What I'm trying to convey in the title is largely how I believe anyone in this field could be able to operate, but not necessarily that they should. And indeed, my own experience has largely allowed me to direct issues to the people that can or should handle them. Too often though, I have met people very comfortable in passing the buck and occasionally blame. But let's continue to look at the engineering side of companies for roles other than developers.

Titles and roles like Devops Engineer (yes, I know, generally shouldn't be a 'thing' but it is), Site Reliability Engineer, Platform or Production Engineer and the "old" Systems Administrator are really all the same thing.  And yet, somehow some companies can have all of them and really define .  But the terms/names DO convey a sense of "when".  And to me, the when is sometimes indicative of "what" someone may have experienced. Systems Administration, and Systems Administrator, hark back to a time when a person in that role "wore many hats".

Depending on the size of the company and what they were doing, they could have been provisioning storage on large storage array systems like 3Par, NetApp, or EMC.  They could have been in charge of databases wearing the DBA or Database Architect hat.  They could have also worn the Network Administrator hat provisioning Cisco routers, Juniper switches, Fortinet firewalls, F5 load balancers and creating all the routing ACLs, VLANS, firewall rules and load balancer nodes, pools, and rules on which to match. They could even have done corporate Information Technology or helpdesk work.

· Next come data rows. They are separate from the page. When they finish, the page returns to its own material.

/-- A stretch of constant jerk of one axis (R299): start time in ticks, length in ticks (none: without end),
position in AU, velocity in AU/ms, acceleration in AU/ms² and jerk in AU/ms³. -/
structure Seg where
  t0 : Rat
  dur : Option Rat
  x0 : Rat
  v0 : Rat
  a0 : Rat
  jerk : Rat
deriving DecidableEq, Repr

/-- The plan of the pass in progress (R300). -/
structure PassPlan where
  vTop : Nat
  acc : Nat
  jerk : Nat
  start : Int
  target : Int
deriving DecidableEq, Repr

/-- A move of a layer axis: start and end in microsteps, the periods run, the captured speed and acceleration, the tick in
which it was decided, and whether it is a GOTO or the move of the layer handshake (R296, R308). -/
structure LayerMove where
  p0 : Int
  p1 : Int
  period : Nat := 0
  vmax : Nat
  acc : Nat
  goto : Bool
  asked : Nat := 0
  /-- The target is still to be formed from PITCH when the move starts. -/
  fresh : Bool := false
  running : Bool := false
  sent : Bool := false
  /-- The tick from which the axis rests on its target. -/
  ended : Nat := 0
deriving DecidableEq, Repr

/-- What the motion generator is asked to begin at the next servo boundary (R296); `nextLayer`: step 5 of the layer
handshake, with its return and step moves (R309). -/
inductive MotionAsk where
  | move (x y : Int) (ready : Bool)
  | backup (x y : Int)
  | stop
  | nextLayer
deriving DecidableEq, Repr

/-- The motion generator beside its registers. -/
structure MotState where
  nextBoundary : Nat := 0
  lastBoundary : Nat := 0
  seq : Nat := 0
  first : Bool := true
  /-- The rest position, or the position at the last boundary, in AU. -/
  x : Int := 0
  y : Int := 0
  planX : List Seg := []
  planY : List Seg := []
  pass : Option PassPlan := none
  /-- The backup-time capture of the next re-acceleration (R306). -/
  captured : Option (Nat × Nat × Nat) := none
  ask : Option MotionAsk := none
  askTick : Nat := 0
  /-- V_GOV in u12.6 AU/µs as the last boundary of this run formed it: the profile pursues it from the next one. -/
  vGov : Option Nat := none
  /-- MOT_ACC and MOT_JERK under which the governor last changed the plan of this run (R302). -/
  govLimits : Option (Nat × Nat) := none
  /-- Run-out is planned: flash N - 1 is decided. -/
  runOut : Bool := false
  /-- A motion command of READY runs. -/
  readyMove : Bool := false
  layer : Vector (Option LayerMove) 2 := Vector.replicate 2 none
  /-- The step of the layer handshake of R309: 0 none, 1 due after a pause, 2 moves due or running, 3 waiting for
  LAYER_READY. -/
  layerStep : Nat := 0
  /-- Layer axes whose move a resume makes again: a refused one, or one whose check failed with its target (R308). -/
  again : List (Nat × Option Int) := []
  /-- The back-up of an accepted resume has not settled yet (R306). -/
  backupDue : Bool := false
  /-- The tick since which every condition of a run has held (R296). -/
  runSince : Option Nat := none
  /-- CTRL and CUR in force for a layer axis where they differ from its registers, which a job or a move has written since
  the axis captured them (R302). -/
  lax : Vector (Option (Nat × Nat)) 2 := Vector.replicate 2 none
  /-- Settings written in a tick, with the values before: a boundary in that tick takes those (R310). -/
  wrote : Nat × List (Nat × Nat) := (0, [])
  /-- The tick of the last rise of the filtered LAYER_READY (R310). -/
  readyRise : Option Nat := none
deriving DecidableEq, Repr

The thing is Systems Administrators also dealt with what we might now consider "compute" nodes as well or "servers" whether they were "bare metal" or virtual machines.  And in doing so, they'd need to pick the OS, the filesystem type, whether or not to use LVM or to put different 'file systems' on dedicated partitions what services to run (see '/etc/services') and how to deal with user management.  It's possible they didn't... OR they used LDAP (possibly hooked into MSAD) and top it off with Kerberos. It's possible that if they were doing networking as mentioned above, they tied those together with Radius or TACACS(+).

And this is before I even get into how they'd have to deal with what the developers are creating for the given company for which they all work.  And in the "bad old days", they were the ones on call for everything.  Including the applications code bases in which they have never written a line of code.

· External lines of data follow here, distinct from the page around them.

-- ==== Sys2Proof/Machine/CascadeOps.lean ====
section
/-! DEFINITION. Shared operations of the Cascades, the pool grid and the deep band: the stripe of a reading, the
contour pieces of a record, the tally store, the weir levels, and the issue of tiles (R80 to R111, R127 to R130). -/
namespace Sys2Proof.Machine

/-! ## The job's stripes -/

/-- The last stripe of the list. -/
def Job.lastStripe (j : Job) : Nat := j.stripes.length - 1

/-- PC_EN and the cell size (R147). -/
def fPcEn : Fld := bitAt POOL_CFG 17
def Device.pcEn (d : Device) : Bool := d.flag fPcEn
def Device.cellLog (d : Device) : Nat := bits (d.reg POOL_CFG) 13 4
def Device.cellPix (d : Device) : Nat := 2 ^ d.cellLog
def Device.radius (d : Device) : Nat := bits (d.reg POOL_CFG) 3 8
def Device.nGauss (d : Device) : Nat := bits (d.reg POOL_CFG) 11 2 + 1

/-- The pool lead in stripes (R89, R129, R138). -/
def Device.poolLead (d : Device) (j : Job) : Nat := if d.pcEn then ceilDiv (d.radius * d.cellPix) j.width else 0

/-- The deep band's rows and the mode of a stripe (R100, R101). -/
def Device.dbRows (d : Device) (j : Job) : Nat := 64 * d.get36 CST_DB_LINES / j.width
def Device.wholeStripe (d : Device) (j : Job) (len : Nat) : Bool := decide (len ≤ d.dbRows j)

/-- Bands and tiles across of a stripe (R80). -/
def bandsOf (len : Nat) : Nat := ceilDiv len 256
def Job.tilesAcross (j : Job) : Nat := j.width / 256

/-- The rows of a band: the first and the one after the last. -/
def bandRows (len b : Nat) : Nat × Nat := (256 * b, min (256 * b + 256) len)

/-- The stripe rectangle in the job frame (R83). -/
def Job.region (j : Job) (s : Stripe) : Box :=
  { x0 := s.x0 - j.originX, y0 := s.y0 - j.originY,
    x1 := s.x0 - j.originX + 256 * s.len, y1 := s.y0 - j.originY + 256 * j.width }

/-- A tile in stripe-local FU; the last band ends at row L - 1. -/
def tileRect (len b t : Nat) : Rect :=
  { x0 := 256 * fu * (bandRows len b).1, y0 := 65536 * fu * t, x1 := 256 * fu * (bandRows len b).2, y1 := 65536 * fu * (t + 1) }

/-! ## Contour pieces (R82 to R85, R88, R130) -/

/-- The pixel offset of a stripe from the pool grid's origin (R127, R128). -/
def Job.gridOffset (j : Job) (s : Stripe) : Int × Int :=
  ((s.x0 - (j.stripeAt 0).x0) / 256, (s.y0 - (j.stripeAt 0).y0) / 256)

/-- The exact area, in FU², of contours of a tile in each pool cell they meet. -/
def cellAreas (c : Nat) (off : Int × Int) (r : Rect) (es : List Edge) : List ((Int × Int) × Rat) :=
  let px := fun (v : Int) => v / (256 * fu)
  let gx0 := (px r.x0 + off.1) / c
  let gx1 := (px (r.x1 - 1) + off.1) / c
  let gy0 := (px r.y0 + off.2) / c
  let gy1 := (px (r.y1 - 1) + off.2) / c
  (List.range (gx1 - gx0 + 1).toNat).flatMap (fun (i : Nat) => (List.range (gy1 - gy0 + 1).toNat).filterMap (fun (k : Nat) =>
    let gx := gx0 + i
    let gy := gy0 + k
    let xa := max r.x0 ((gx * c - off.1) * 256 * fu)
    let xb := min r.x1 (((gx + 1) * c - off.1) * 256 * fu)
    let ya := max r.y0 ((gy * c - off.2) * 256 * fu)
    let yb := min r.y1 (((gy + 1) * c - off.2) * 256 * fu)
    let a := areaIn es xa xb ya yb
    if a == 0 then none else some ((gx, gy), a)))

/-- The contour pieces of one shape in the tiles of a stripe. -/
def shapeContribs (j : Job) (s : Stripe) (cell : Option Nat) (sh : Shape) : List Contrib :=
  let pts := (sh.outline.polygon).map (fun p => (p.1 + j.originX - s.x0, p.2 + j.originY - s.y0))
  match boxOf pts with
  | none => []
  | some b =>
    let es := resolve pts
    let b0 := (b.x0 / 65536).toNat
    let b1 := min (bandsOf s.len) ((b.x1 / 65536 + 1).toNat)
    let t0 := (b.y0 / 65536).toNat
    let t1 := min j.tilesAcross ((b.y1 / 65536 + 1).toNat)
    (List.range (b1 - b0)).flatMap (fun i => (List.range (t1 - t0)).filterMap (fun k =>
      let r := tileRect s.len (b0 + i) (t0 + k)
      let cs := tileContours r es
      if cs.isEmpty then none
      else some { band := b0 + i, tile := t0 + k, cls := sh.cls, edges := cs, area := shoelace cs,
                  cross := (cs.map (rowCrossings r.x0)).sum,
                  cells := match cell with | some c => cellAreas c (j.gridOffset s) r cs | none => [] }))

/-- The shapes of a record in a layer (R57, R82). -/
def Device.shapesOf (d : Device) (j : Job) (s : Stripe) (layer : Nat) (r : LRec) : List Shape :=
  if r.first ≤ layer && layer ≤ r.last then expandRecord d.csc.lib (j.region s) r else []

/-- The contour pieces of a record. -/
def Device.contribsOf (d : Device) (j : Job) (s : Stripe) (layer : Nat) (pool : Bool) (r : LRec) : List Contrib :=
  let cell := if pool && d.pcEn then some d.cellPix else none
  (d.shapesOf j s layer r).flatMap (shapeContribs j s cell)

/-! ## The tally store (R88, R89) -/

/-- The words of the tally store in use. -/
def Device.tallyWords (d : Device) : Nat := (d.csc.tallies.map (fun r => 8 + 8 * r.classes.length)).sum

/-- CSC_TALLY_USED (R114). -/
def Device.showTally (d : Device) : Device := d.put36 CSC_TALLY_USED (ceilDiv d.tallyWords 64)

/-- The words a contribution needs (R88). -/
def Device.tallyNeed (d : Device) (layer stripe : Nat) (c : Contrib) : Nat :=
  match d.csc.tallies.find? (fun r => r.layer == layer && r.stripe == stripe && r.band == c.band && r.tile == c.tile) with
  | none => 16
  | some r => if r.classes.any (fun x => x.1 == c.cls) then 0 else 8

/-- Cascade engine `e` is retired (R113). -/
def Device.engineRetired (d : Device) (e : Nat) : Bool := bitOf (d.reg CSC_STATUS) e

/-- The first engine in service from `e` on, modulo 16. -/
def Device.engineFrom (d : Device) (e : Nat) : Nat :=
  (((List.range 16).map (fun i => (e + i) % 16)).find? (fun x => !d.engineRetired x)).getD (e % 16)

/-- The owning engine of a tile (R88). -/
def Device.ownerOf (d : Device) (j : Job) (band tile : Nat) : Nat := d.engineFrom ((band * j.tilesAcross + tile) % 16)

/-- Add T and K of a class. -/
def addClass (l : List (Nat × Int × Nat)) (c : Contrib) : List (Nat × Int × Nat) :=
  if l.any (fun x => x.1 == c.cls) then l.map (fun x => if x.1 == c.cls then (x.1, x.2.1 + c.area, x.2.2 + c.cross) else x)
  else l ++ [(c.cls, c.area, c.cross)]

/-- PWEIGHT of a class (R155). -/
def Device.pweight (d : Device) (c : Nat) : Nat := bits (d.reg (POOL_CLASS c + 4)) 9 9

/-- Add the areas of a contribution to the pool map of the tally pass, times PWEIGHT, in AU² (R130). -/
def Device.addDensity (d : Device) (c : Contrib) : Device :=
  let w : Rat := (d.pweight c.cls : Int)
  let acc := c.cells.foldl (fun acc x =>
    if acc.any (fun y => y.1 == x.1) then acc.map (fun y => if y.1 == x.1 then (y.1, y.2 + x.2 * w / fu2) else y)
    else acc ++ [(x.1, x.2 * w / fu2)]) d.pool.acc
  { d with pool := { d.pool with acc := acc } }

/-- Enter contour pieces in the tally of a stripe, until one needs room that the store lacks: those left wait (R89). A
TALLY_ONLY stripe keeps no records. -/
def Device.tallyAll (d : Device) (j : Job) (layer stripe : Nat) : List Contrib → Device
  | [] => ({ d with csc := { d.csc with tallyLeft := [] } }).showTally
  | c :: rest =>
    if (j.stripeAt stripe).tallyOnly then (d.addDensity c).tallyAll j layer stripe rest
    else if 64 * d.get36 CSC_TALLY_LINES < d.tallyWords + d.tallyNeed layer stripe c then
      ({ d with csc := { d.csc with tallyLeft := c :: rest } }).showTally
    else
      let same := fun (r : TallyRec) => r.layer == layer && r.stripe == stripe && r.band == c.band && r.tile == c.tile
      let ts := if d.csc.tallies.any same then
          d.csc.tallies.map (fun r => if same r then { r with classes := addClass r.classes c } else r)
        else d.csc.tallies ++ [{ layer := layer, stripe := stripe, band := c.band, tile := c.tile,
                                 owner := d.ownerOf j c.band c.tile, classes := [(c.cls, c.area, c.cross)] }]
      let d := ({ d with csc := { d.csc with tallies := ts } }).fillRegion (d.get36 CSC_TALLY_BASE) (d.get36 CSC_TALLY_LINES)
      (d.addDensity c).tallyAll j layer stripe rest

/-- The tally record of a tile. -/
def Device.tallyOf (d : Device) (layer stripe band tile : Nat) : TallyRec :=
  (d.csc.tallies.find? (fun r => r.layer == layer && r.stripe == stripe && r.band == band && r.tile == tile)).getD
    { layer := layer, stripe := stripe, band := band, tile := tile, owner := 0, classes := [] }

/-! ## The deep band (R100, R105, R111) -/

/-- u_lead of flash n (R105). -/
def Job.leadRow (j : Job) (n : Int) : Int := if j.reverse then (j.cur.len : Int) - 1 - n * j.adv else n * j.adv

/-- The rows held at flash n (R105). -/
def Job.heldAt (j : Job) (n : Int) : Int × Int :=
  let u := j.leadRow n
  if j.reverse then (u - j.lead, u + j.window - 1) else (u - j.window + 1, u + j.lead)

/-- The held range in force: that of the last flash of the pass that has fired, or of flash 0 (R105). -/
def Job.heldNow (j : Job) : Int × Int := j.heldAt (max 0 j.firedN)

/-- Two row ranges use a common row slot. -/
def slotsClash (n lo hi lo' hi' : Nat) : Bool :=
  n == 0 || (List.range (hi - lo)).any (fun i => (List.range (hi' - lo')).any (fun k => (lo + i) % n == (lo' + k) % n))

/-- A row of the pass in progress is behind the held range in force: the Cistern has held and released it. -/
def Job.behind (j : Job) (u : Nat) : Bool := if j.reverse then decide (j.heldNow.2 < u) else decide ((u : Int) < j.heldNow.1)

/-- The rows of a run that lie beyond the Cistern's write front: of the pass in progress those that the Cistern does not hold
and has not released, and of another pass those that have not been brought in ahead. -/
def Device.runAhead (d : Device) (j : Job) (r : DbRun) : Nat :=
  if r.layer == j.layer && r.stripe == j.stripe && (r.pass == j.pass || d.wholeStripe j j.cur.len) then
    ((List.range (r.hi - r.lo)).filter (fun i => !d.cst.rows.contains (r.lo + i) && !j.behind (r.lo + i))).length
  else ((List.range (r.hi - r.lo)).filter (fun i => !(j.ahead.any (fun k => r.layer == k.layer && r.stripe == k.stripe) && d.cst.ahead.contains (r.lo + i)))).length

/-- The level of weir 2. -/
def Device.dbLevel (d : Device) : Nat :=
  match d.job with
  | none => 0
  | some j => (d.cst.runs.map (d.runAhead j)).sum

def fBypass : Fld := bitAt CST_STATUS 16

/-- The level at which bypass ends: the rows of one band (R103). -/
def Device.bandLevel (d : Device) : Nat := d.job.elim 256 (fun j => min 256 j.cur.len)

/-- Show CST_WEIR_DB; bypass ends when the level reaches one band (R103, R123). -/
def Device.showDb (d : Device) : Device :=
  (d.put36 CST_WEIR_DB d.dbLevel).when (decide (d.bandLevel ≤ d.dbLevel)) (fun d => d.putFlag fBypass false)

/-! ## Tiles in flight (R97) -/

/-- Tiles between ISSUED and COMMITTED. -/
def Device.tilesInFlight (d : Device) : Nat := (d.csc.tiles.filter (fun t => t.state != .binning)).length

/-- Show BSN_INFLIGHT (R118). -/
def Device.showTiles (d : Device) : Device := d.put { off := BSN_INFLIGHT, lo := 0, w := 10 } d.tilesInFlight

/-- A band fits in the look-ahead when committed: its row slots are free of rows held and of the bands issued before it
(R111). -/
def Device.bandFits (d : Device) (j : Job) (len b : Nat) : Bool :=
  let n := d.dbRows j
  let (lo, hi) := bandRows len b
  let ahead := (List.range (b - d.csc.committed)).map (fun i => bandRows len (d.csc.committed + i))
  decide (hi - lo ≤ n) && !(d.cst.runs.any (fun r => slotsClash n lo hi r.lo r.hi)) && !(ahead.any (fun p => slotsClash n lo hi p.1 p.2))

/-- Issue the tiles of complete bands, in band and tile order, while fewer than 512 are in flight and the band fits
(R87, R97, R111). -/
def Device.issueTiles (d : Device) : Device :=
  match d.job, d.csc.raster with
  | some j, some pr =>
    let len := (j.stripeAt pr.stripe).len
    let go := fun (d : Device) (t : Tile) =>
      if t.state == .binning && decide (t.band < d.csc.bands) && decide (d.tilesInFlight < 512) && d.bandFits j len t.band then
        ({ d with csc := { d.csc with tiles := d.csc.tiles.map (fun (x : Tile) =>
            if x.band == t.band && x.tile == t.tile then { x with state := .issued } else x) } }).itemOut 3
      else d
    ((sortBy (fun (t : Tile) => t.band * 128 + t.tile) d.csc.tiles).foldl go d).showTiles
  | _, _ => d

end Sys2Proof.Machine
end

They likely also had to deal with release engineering. Which means that they had to use tools to coordinate deployments to multiple machines and ensure that all the machines started using the new application version lest some users get stuck on older versions.

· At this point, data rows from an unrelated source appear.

-- ==== Sys2Proof/Machine/Run.lean ====
section
/-! DEFINITION. How a command acts on the state: nothing acts in OFF, the outputs of the last command are
cleared, the command has its effect, and the logic that follows the state without a command settles: the strobe
gates (R280, R438, R446) and the level sources (R509). -/
namespace Sys2Proof.Machine

/-- The strobes are held low: blanking latch (R280), always-on gate (R438, R503, R552), or the position island in
reset (R446). -/
def Device.strobeGated (d : Device) : Bool := d.flag fBlanked || d.fls.gate || !d.released 13

/-- The condition of a level source (R509): the supply and temperature conditions (R558), a completion that waits
on a full queue (R469), the tally store full (R89), stale status (R219), and LOS of a head (R264). -/
def Device.levelCond (d : Device) (s : Nat) : Bool :=
  if s == 11 then d.flag (bitAt SYS_HW_STATUS 17)
  else if s == 12 then d.flag (bitAt SYS_HW_STATUS 16)
  else if s == 13 then d.flag (bitAt SYS_HW_STATUS 15)
  else if s == 14 then d.flag (bitAt SYS_HW_STATUS 14)
  else if s == 15 then d.flag (bitAt SYS_HW_STATUS 13)
  else if s == 21 then (List.range 4).any (fun q => d.ulp.waiting.any (fun c => c.q == q) && d.cqFull q)
  else if s == 50 then !d.csc.tallyLeft.isEmpty
  else if s == 119 then d.released 18 && d.flag (bitAt LNE_ZONE_STATUS 17)
  else if s == 152 then (List.range 6).any (fun c => d.flag (fHeadLos c))
  else false

/-- The level sources of R509. -/
def levelSources : List Nat := [11, 12, 13, 14, 15, 21, 50, 119, 152]

/-- The logic that follows the state: a gated strobe output is low, and a level source whose condition holds is pending. -/
def Device.settle (d : Device) : Device :=
  let d := { d with fls := { d.fls with flash := d.fls.flash && !d.strobeGated } }
  levelSources.foldl (fun d s => d.levelRise s (d.levelCond s)) d

/-- Let a command act: in OFF nothing happens (R27). -/
def State.run (s : State) (f : Device → Device) : Host.Outcome State Fault Refusal :=
  .next { s with dev := if s.dev.powered then (f { s.dev with out := [] }).settle else { s.dev with out := [] } }

end Sys2Proof.Machine
end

Systems, as in Operating Systems, themselves had minor debugging tools and generally were for point-in-time or for watching live for short periods.  Think ps, free, top, vmstat, sar, et cetera. Those more familiar with monitoring network gear typically used some version of SNMP to remotely probe and retrieve statistics which were then displayed in graphing UIs ranging from MRTG and Cacti to all the NMSes, Network Monitoring (or Management) Systems and their derivatives.

Which brings me to another favorite topic; monitoring. The de facto standard for [polling (pull) based] monitoring was, and probably still is, Nagios.  But so many people have fought with it and hated the experience.  I can honestly say, that for blackbox monitoring using simple Unix service-based polling, there is probably nothing better.  And that includes all the crappy rip-offs that use Nagios as their base but have a different UI or use a DB for backend management of all the services and hosts to be checked.  "Observability" is the name of the game these days and I completely appreciate how far "monitoring" has come. Being able to add an agent, be it statsd, Prometheus or other, to a system so that it can gather and ship [push based] system statistics to something like TIG or TICK stack or some other time series-based system is a great step in the evolution coming from SNMP.  But it's not earthshaking. And dropping in an agent and slurping up all the same info that SNMP would grab just feels wrong. And sloppy.

And this is nothing to say of pushing off any of the services to whatever 'as-a-service' company to handle management of said service. I have worked at different companies have made an executive decisions to pay for some kind of 'as-a-service' service as a way of freeing teams up. However, I do believe that knowing how to run them is important. And obviously looking at what kind of trade-off paying for service versus running AND MAINTAINING IT yourself looks like.

Now, in my humble opinion, "devops" is kind of lost as it was supposed to be a philosophy of harmony by combining dev work and ops work, a way of cross-training for both sets of folks. But the silos still persist. Almost as if to taunt the idea. SRE and Production Engineering, stemming from Google and Facebook respectively, can feel like a continuation of everything above, plus metrics based reviews and OKR type planning. It sometimes doesn't feel like an evolution as much as just "learning more stuff". You want a scale? You want cloud? You want containers?  You want microservices running inside containers on your hyper-scale cloud-based infrastructure?  Welp...

"You gon learn today" is what I feel but you don't have to.  And if you don't, just please don't pretend like you do understand. Own up to it.  Because what is weird is, while the progression of system administration to devops to SRE/platform/production whatever really just adds more "dev" to the mix, the dev side of the house never seems to add anything of what I've written above.  Unless of course, if you are at the point where you are learning about something written above, you might as well go back to points 1, 2, and three in the first paragraph... cause it seems like, "you gon learn today".


(1) It can feel like this even on a team. Whether that be of other sysadmins or if there are devs but they aren't on call or if they are but the app is not one they work on.

(2) I have seen the change, but in some cases, like in an outage, this can be especially true unless you can

(3) Because 1) and 2) above can be true, which is very much a management issue, it really does mean that, even after escalating (and hopefully getting air cover from management) you're still fixing if not coordinating getting fixes in to recover from whatever mess you're in.